Just thought I would throw this out. I started training at New England Self Defense in Worcester on James St. The owner Brian O'Connor is a former C/O and we used to train together in Parker Kenpo back in the 90s. He's a GREAT guy and offers LE discount. Krav is the only other quasi-approved Pvt. Cowboy martial art. He doesn't even recognize my black belt as legit.


----------



## Pvt. Cowboy (Jan 26, 2005)

It's true. If you're not training in Judo/Jiu Jitsu, you had better be learning Krav. Anything else... Is more for competitions. 

It's very effective... But none of it is camera proof.


----------



## Cloverleaf Firearms Group (Jun 9, 2014)

I'm really enjoying it. So is my son. It's a hell of a workout, and the techiques are very grounded in reality and natural reflexes


----------



## Irishpride (May 5, 2002)

I've been training in Krav Maga for over a year. Very good training for law enforcement. I find it more effective for LE than BJJ because it's a mix of stand up and ground work. If your fighting with one guy in a crowd of unfriendlies you don't necessarily want to take them to the ground and start rolling around on the ground.

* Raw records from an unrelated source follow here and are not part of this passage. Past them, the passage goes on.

-- ==== Sys2Proof/Laws/State.lean ====
section
/-! SUPPORT. The named updates of State: what each leaves and what it sets, one lemma per field. -/

namespace Sys2Proof.Machine


@[simp] theorem setTile_pending (s : State) (t : Nat) (x : Tile) : (setTile s t x).pending = s.pending := rfl
@[simp] theorem setTile_now (s : State) (t : Nat) (x : Tile) : (setTile s t x).now = s.now := rfl
@[simp] theorem setTile_mem (s : State) (t : Nat) (x : Tile) : (setTile s t x).mem = s.mem := rfl
@[simp] theorem setTile_slots (s : State) (t : Nat) (x : Tile) : (setTile s t x).slots = s.slots := rfl
@[simp] theorem setTile_images (s : State) (t : Nat) (x : Tile) : (setTile s t x).images = s.images := rfl
@[simp] theorem setTile_bseqs (s : State) (t : Nat) (x : Tile) : (setTile s t x).bseqs = s.bseqs := rfl
@[simp] theorem setTile_bwaits (s : State) (t : Nat) (x : Tile) : (setTile s t x).bwaits = s.bwaits := rfl
@[simp] theorem setTile_taken (s : State) (t : Nat) (x : Tile) : (setTile s t x).taken = s.taken := rfl
@[simp] theorem setTile_replies (s : State) (t : Nat) (x : Tile) : (setTile s t x).replies = s.replies := rfl
@[simp] theorem setTile_halfA (s : State) (t : Nat) (x : Tile) : (setTile s t x).halfA = s.halfA := rfl
@[simp] theorem setTile_halfB (s : State) (t : Nat) (x : Tile) : (setTile s t x).halfB = s.halfB := rfl
@[simp] theorem setTile_turns (s : State) (t : Nat) (x : Tile) : (setTile s t x).turns = s.turns := rfl
@[simp] theorem setTile_modes (s : State) (t : Nat) (x : Tile) : (setTile s t x).modes = s.modes := rfl
@[simp] theorem setTile_tb0 (s : State) (t : Nat) (x : Tile) : (setTile s t x).tb0 = s.tb0 := rfl
@[simp] theorem setTile_tb1 (s : State) (t : Nat) (x : Tile) : (setTile s t x).tb1 = s.tb1 := rfl
@[simp] theorem setTile_clocks (s : State) (t : Nat) (x : Tile) : (setTile s t x).clocks = s.clocks := rfl
@[simp] theorem setTile_pins (s : State) (t : Nat) (x : Tile) : (setTile s t x).pins = s.pins := rfl
@[simp] theorem setTile_power (s : State) (t : Nat) (x : Tile) : (setTile s t x).power = s.power := rfl
@[simp] theorem setTile_cal (s : State) (t : Nat) (x : Tile) : (setTile s t x).cal = s.cal := rfl
@[simp] theorem setTile_fuse (s : State) (t : Nat) (x : Tile) : (setTile s t x).fuse = s.fuse := rfl
@[simp] theorem setTile_ports (s : State) (t : Nat) (x : Tile) : (setTile s t x).ports = s.ports := rfl
@[simp] theorem setTile_hosts (s : State) (t : Nat) (x : Tile) : (setTile s t x).hosts = s.hosts := rfl
@[simp] theorem setTile_win (s : State) (t : Nat) (x : Tile) : (setTile s t x).win = s.win := rfl
@[simp] theorem setTile_group (s : State) (t : Nat) (x : Tile) : (setTile s t x).group = s.group := rfl
@[simp] theorem setTile_errs (s : State) (t : Nat) (x : Tile) : (setTile s t x).errs = s.errs := rfl
@[simp] theorem setTile_su (s : State) (t : Nat) (x : Tile) : (setTile s t x).su = s.su := rfl
@[simp] theorem setTile_sent (s : State) (t : Nat) (x : Tile) : (setTile s t x).sent = s.sent := rfl

@[simp] theorem setSlot_pending (s : State) (n : Nat) (x : Slot) : (setSlot s n x).pending = s.pending := rfl
@[simp] theorem setSlot_now (s : State) (n : Nat) (x : Slot) : (setSlot s n x).now = s.now := rfl
@[simp] theorem setSlot_mem (s : State) (n : Nat) (x : Slot) : (setSlot s n x).mem = s.mem := rfl
@[simp] theorem setSlot_tiles (s : State) (n : Nat) (x : Slot) : (setSlot s n x).tiles = s.tiles := rfl
@[simp] theorem setSlot_images (s : State) (n : Nat) (x : Slot) : (setSlot s n x).images = s.images := rfl
@[simp] theorem setSlot_bseqs (s : State) (n : Nat) (x : Slot) : (setSlot s n x).bseqs = s.bseqs := rfl
@[simp] theorem setSlot_bwaits (s : State) (n : Nat) (x : Slot) : (setSlot s n x).bwaits = s.bwaits := rfl
@[simp] theorem setSlot_taken (s : State) (n : Nat) (x : Slot) : (setSlot s n x).taken = s.taken := rfl
@[simp] theorem setSlot_replies (s : State) (n : Nat) (x : Slot) : (setSlot s n x).replies = s.replies := rfl
@[simp] theorem setSlot_halfA (s : State) (n : Nat) (x : Slot) : (setSlot s n x).halfA = s.halfA := rfl
@[simp] theorem setSlot_halfB (s : State) (n : Nat) (x : Slot) : (setSlot s n x).halfB = s.halfB := rfl
@[simp] theorem setSlot_turns (s : State) (n : Nat) (x : Slot) : (setSlot s n x).turns = s.turns := rfl
@[simp] theorem setSlot_modes (s : State) (n : Nat) (x : Slot) : (setSlot s n x).modes = s.modes := rfl
@[simp] theorem setSlot_tb0 (s : State) (n : Nat) (x : Slot) : (setSlot s n x).tb0 = s.tb0 := rfl
@[simp] theorem setSlot_tb1 (s : State) (n : Nat) (x : Slot) : (setSlot s n x).tb1 = s.tb1 := rfl
@[simp] theorem setSlot_clocks (s : State) (n : Nat) (x : Slot) : (setSlot s n x).clocks = s.clocks := rfl
@[simp] theorem setSlot_pins (s : State) (n : Nat) (x : Slot) : (setSlot s n x).pins = s.pins := rfl
@[simp] theorem setSlot_power (s : State) (n : Nat) (x : Slot) : (setSlot s n x).power = s.power := rfl
@[simp] theorem setSlot_cal (s : State) (n : Nat) (x : Slot) : (setSlot s n x).cal = s.cal := rfl
@[simp] theorem setSlot_fuse (s : State) (n : Nat) (x : Slot) : (setSlot s n x).fuse = s.fuse := rfl
@[simp] theorem setSlot_ports (s : State) (n : Nat) (x : Slot) : (setSlot s n x).ports = s.ports := rfl
@[simp] theorem setSlot_hosts (s : State) (n : Nat) (x : Slot) : (setSlot s n x).hosts = s.hosts := rfl
@[simp] theorem setSlot_win (s : State) (n : Nat) (x : Slot) : (setSlot s n x).win = s.win := rfl
@[simp] theorem setSlot_group (s : State) (n : Nat) (x : Slot) : (setSlot s n x).group = s.group := rfl
@[simp] theorem setSlot_errs (s : State) (n : Nat) (x : Slot) : (setSlot s n x).errs = s.errs := rfl
@[simp] theorem setSlot_su (s : State) (n : Nat) (x : Slot) : (setSlot s n x).su = s.su := rfl
@[simp] theorem setSlot_sent (s : State) (n : Nat) (x : Slot) : (setSlot s n x).sent = s.sent := rfl

@[simp] theorem modSlot_pending (s : State) (n : Nat) (f : Slot → Slot) : (modSlot s n f).pending = s.pending := rfl
@[simp] theorem modSlot_now (s : State) (n : Nat) (f : Slot → Slot) : (modSlot s n f).now = s.now := rfl
@[simp] theorem modSlot_mem (s : State) (n : Nat) (f : Slot → Slot) : (modSlot s n f).mem = s.mem := rfl
@[simp] theorem modSlot_tiles (s : State) (n : Nat) (f : Slot → Slot) : (modSlot s n f).tiles = s.tiles := rfl
@[simp] theorem modSlot_images (s : State) (n : Nat) (f : Slot → Slot) : (modSlot s n f).images = s.images := rfl
@[simp] theorem modSlot_bseqs (s : State) (n : Nat) (f : Slot → Slot) : (modSlot s n f).bseqs = s.bseqs := rfl
@[simp] theorem modSlot_bwaits (s : State) (n : Nat) (f : Slot → Slot) : (modSlot s n f).bwaits = s.bwaits := rfl
@[simp] theorem modSlot_taken (s : State) (n : Nat) (f : Slot → Slot) : (modSlot s n f).taken = s.taken := rfl
@[simp] theorem modSlot_replies (s : State) (n : Nat) (f : Slot → Slot) : (modSlot s n f).replies = s.replies := rfl
@[simp] theorem modSlot_halfA (s : State) (n : Nat) (f : Slot → Slot) : (modSlot s n f).halfA = s.halfA := rfl
@[simp] theorem modSlot_halfB (s : State) (n : Nat) (f : Slot → Slot) : (modSlot s n f).halfB = s.halfB := rfl
@[simp] theorem modSlot_turns (s : State) (n : Nat) (f : Slot → Slot) : (modSlot s n f).turns = s.turns := rfl
@[simp] theorem modSlot_modes (s : State) (n : Nat) (f : Slot → Slot) : (modSlot s n f).modes = s.modes := rfl
@[simp] theorem modSlot_tb0 (s : State) (n : Nat) (f : Slot → Slot) : (modSlot s n f).tb0 = s.tb0 := rfl
@[simp] theorem modSlot_tb1 (s : State) (n : Nat) (f : Slot → Slot) : (modSlot s n f).tb1 = s.tb1 := rfl
@[simp] theorem modSlot_clocks (s : State) (n : Nat) (f : Slot → Slot) : (modSlot s n f).clocks = s.clocks := rfl
@[simp] theorem modSlot_pins (s : State) (n : Nat) (f : Slot → Slot) : (modSlot s n f).pins = s.pins := rfl
@[simp] theorem modSlot_power (s : State) (n : Nat) (f : Slot → Slot) : (modSlot s n f).power = s.power := rfl
@[simp] theorem modSlot_cal (s : State) (n : Nat) (f : Slot → Slot) : (modSlot s n f).cal = s.cal := rfl
@[simp] theorem modSlot_fuse (s : State) (n : Nat) (f : Slot → Slot) : (modSlot s n f).fuse = s.fuse := rfl
@[simp] theorem modSlot_ports (s : State) (n : Nat) (f : Slot → Slot) : (modSlot s n f).ports = s.ports := rfl
@[simp] theorem modSlot_hosts (s : State) (n : Nat) (f : Slot → Slot) : (modSlot s n f).hosts = s.hosts := rfl
@[simp] theorem modSlot_win (s : State) (n : Nat) (f : Slot → Slot) : (modSlot s n f).win = s.win := rfl
@[simp] theorem modSlot_group (s : State) (n : Nat) (f : Slot → Slot) : (modSlot s n f).group = s.group := rfl
@[simp] theorem modSlot_errs (s : State) (n : Nat) (f : Slot → Slot) : (modSlot s n f).errs = s.errs := rfl
@[simp] theorem modSlot_su (s : State) (n : Nat) (f : Slot → Slot) : (modSlot s n f).su = s.su := rfl
@[simp] theorem modSlot_sent (s : State) (n : Nat) (f : Slot → Slot) : (modSlot s n f).sent = s.sent := rfl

Sent from my iPhone using Tapatalk


----------



## Cloverleaf Firearms Group (Jun 9, 2014)

Irishpride said:


> I've been training in Krav Maga for over a year. Very good training for law enforcement. I find it more effective for LE than BJJ because it's a mix of stand up and ground work. If your fighting with one guy in a crowd of unfriendlies you don't necessarily want to take them to the ground and start rolling around on the ground.
> 
> Sent from my iPhone using Tapatalk


It's been a bit of a paring down for me compared to a lifetime of Parker Kenpo... its like printing vs cursive. I like it though.


----------



## LGriffin (Apr 2, 2009)

More good training from the 80's WWF.
Just make sure you don't get caught on camera doing the Iron Sheik's camel clutch. It won't look good in court.


----------